August 25, 2017

Katahdin Region business owner glad national monument is here to stay

Courtesy / Three Rivers Whitewater
Courtesy / Three Rivers Whitewater
Whitewater rafting tourists enjoy a ride through swirling rapids, with their guide, Joe Christopher, owner of Three Rivers Whitewater and several related outdoor recreation businesses in the Katahdin Region, flashing a victory sign. Christopher told Mainebiz today he's relieved that the national monument will be preserved, according to press reports about Interior Secretary Ryan Zinke's recommendations delivered Thursday to President Trump.

Business owners in the Katahdin Region are relieved that the Katahdin Woods and Waters National Monument will be preserved, although details of Interior Secretary Ryan Zinke's report and recommendations to President Trump remain unknown today.

"There's been a lot of uncertainty and uneasiness for the businesspeople of this area," Joe Christopher, owner of Three Rivers Whitewater and several related outdoor recreation businesses, told Mainebiz in a telephone interview Friday morning. "We're thrilled about the decision to keep it a national monument. … It's a gift that rivals Gov. Baxter's gift [resulting in the 200,000 acre Baxter State Park, which includes Mount Katahdin]. It's incredibly beautiful and it's been the only glimmer of hope this region has had in a long, long time."

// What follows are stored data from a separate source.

-- ==== Sys2Proof/Machine/Team.lean ====
section
/-! DEFINITION. Teams: collectives, team-calls, returns and rejoins (R121-R131, R307-R309), and the end of a workgroup (R16, R119). -/

namespace Sys2Proof.Machine

/-! Membership. -/

/-- Threads of a warp in a team, exited ones among them. -/
def Warp.ofTeam (w : Warp) (t : Nat) : Mask := w.those (fun x => x.st != .absent && x.team == t)

/-- Live threads of a warp in a team. -/
def Warp.liveOf (w : Warp) (t : Nat) : Mask := w.those (fun x => x.live && x.team == t)

/-- Live threads of a team in a test over the whole workgroup. -/
def State.allLive (s : State) (wgKey t : Nat) (f : Thread → Bool) : Bool :=
  (s.warpsOf wgKey).all (fun e => (List.range 32).all (fun l =>
    let x := e.2.thread l
    !(x.live && x.team == t) || f x))

/-- The team has no live thread. -/
def State.noLive (s : State) (wgKey t : Nat) : Bool := s.allLive wgKey t (fun _ => false)

/-- Some access of the team's threads is not yet performed: the release of R130 waits for it. -/
def State.teamPending (s : State) (wgKey t : Nat) : Bool :=
  (s.warpsOf wgKey).any (fun e => s.pending e.1 (e.2.ofTeam t))

def Wg.team (wg : Wg) (t : Nat) : Option Team := Tab.look wg.teams t

def State.setTeam (s : State) (wgKey t : Nat) (x : Team) : State :=
  s.modWg wgKey (fun wg => { wg with teams := Tab.put wg.teams t x })

/-- Change the threads of the workgroup that pass a test. -/
def State.modTeam (s : State) (wgKey : Nat) (f : Thread → Bool) (g : Thread → Thread) : State :=
  (s.warpsOf wgKey).foldl (fun s e => s.modWarp e.1 (fun w => w.modThreads (w.those f) g)) s

/-- A new sub-team's entry. -/
def Team.new (parent callee depth size : Nat) : Team :=
  { st := .active, parent := some parent, callee := callee, depth := depth, size := size, pending := none,
    byWarp := false, cancel := false, quit := false, status := [], called := false, callees := 0, table := [] }

/-- The root team's entry at launch (R121, R122). -/
def Team.root (size : Nat) : Team := { Team.new 0 0 0 size with parent := none }

/-! Division (R123). -/

/-- The index of the largest number; of equals the lowest if low, else the highest. -/
def argMax (low : Bool) (xs : List Int) : Nat :=
  (xs.zipIdx.foldl (fun (b : Int × Nat) e => if e.1 > b.1 ∨ (!low && e.1 = b.1) then e else b) (-2, 0)).2

def giveOne (xs : List Nat) (i : Nat) : List Nat := xs.mapIdx (fun j x => if j = i then x + 1 else x)

/-- Rounding by the largest fractional remainder. -/
def roundShares : Nat → List Nat → List Int → List Nat
  | 0, c, _ => c
  | k + 1, c, f =>
    let i := argMax true f
    roundShares k (giveOne c i) (f.mapIdx (fun j x => if j = i then -1 else x))

/-- TeamShares(n, w, m) of R123. -/
def teamShares (n : Nat) (ws : List Nat) : List Nat :=
  let total := ws.sum
  let k := (ws.filter (· != 0)).length
  if n < k then
    (ws.foldl (fun (a : List Nat × Nat) w => if w ≠ 0 ∧ a.2 < n then (a.1 ++ [1], a.2 + 1) else (a.1 ++ [0], a.2)) ([], 0)).1
  else
    let c := ws.map (fun w => n * w / total)
    let c := roundShares (n - c.sum) c (ws.map (fun w => ((n * w % total : Nat) : Int)))
    ws.zipIdx.foldl (fun c e =>
      if e.1 ≠ 0 ∧ c.getD e.2 0 = 0 then
        let j := argMax false (c.map (fun (x : Nat) => (x : Int)))
        c.mapIdx (fun i x => if i = j then x - 1 else if i = e.2 then 1 else x)
      else c) c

Christopher said he's owned Three Rivers Whitewater for 21 years, offering rafting adventures in the region on the Penobscot, Kennebec and Dead rivers. He also owns a skydiving business as well as the Penobscot River Outpost, located just outside Millinocket, which was built in 2005 and features lodging that includes yurts, summer camps, bunk houses and tent camping and the Boatman's Bar and Grill.

Christopher said there's definitely been an uptick in inquiries from tourists since Katahdin Woods and Waters was named a national monument last August by President Obama. He's also seen evidence that it's spurring new real estate investments in the region.

He's now eager to see the planning process proceed without any further uncertainty regarding the long-term management of the 87,500-acre Katahdin Woods and Waters National Monument by the National Park Service.

"It's a massive asset being part of the National Park Service," he said. "Acadia National Park is the No. 1 tourist destination in Maine. I think there's opportunities for this region to market Katahdin Woods and Waters in conjunction with Acadia and bring more of those visitors inland to spend an extra day or two of time here in Maine."

Zinke's summary short on details

Zinke delivered a draft report to the president on Thursday that included his findings and recommendations for Katahdin Woods and Waters and 26 other national monuments on national monuments he evaluated as a result of Trump's April 26 executive order calling for a review of national monuments created since 1996. A two-page summary of that report, which is heavy on process and short on details, can be read here.

The Bangor Daily News reported that unnamed sources briefed by Zinke said that his report advises Trump to keep the monument's boundaries intact, while making "some changes on allowable uses." One of the sources said the changes could include permitting demonstrations of historic logging practices.

The Washington Post reported that a White House official confirmed that President Trump had received the full report but would not say when it would be released or when the president would act on Zinke's recommendations.

Jym St. Pierre, Maine director of RESTORE: The North Woods, in a statement sent to Mainebiz, said he was cautiously optimistic about the future of Katahdin Woods and Waters National Monument.

"We are waiting to see the full report, but it looks like it will not propose troubling changes to the national monument," he said. "Our organization has been involved in the fate of the Katahdin region for 25 years. We have spent a lot of time in the area. In fact, I was guiding in the Katahdin national monument just yesterday. I met people from Millinocket who used to be skeptical as well as others from out-of-state who were anxious to see the area. They all had one thing in common. They love the new national monument."

Three Rivers Whitewater's Joe Christopher said he hoped that both Trump and Gov. Paul LePage will now allow the region to move full speed ahead with planning on optimizing the economic benefits of having the Katahdin Woods and Waters National Monument as part of the National Park Service.

"Hopefully, this is the last of the controversy," he said.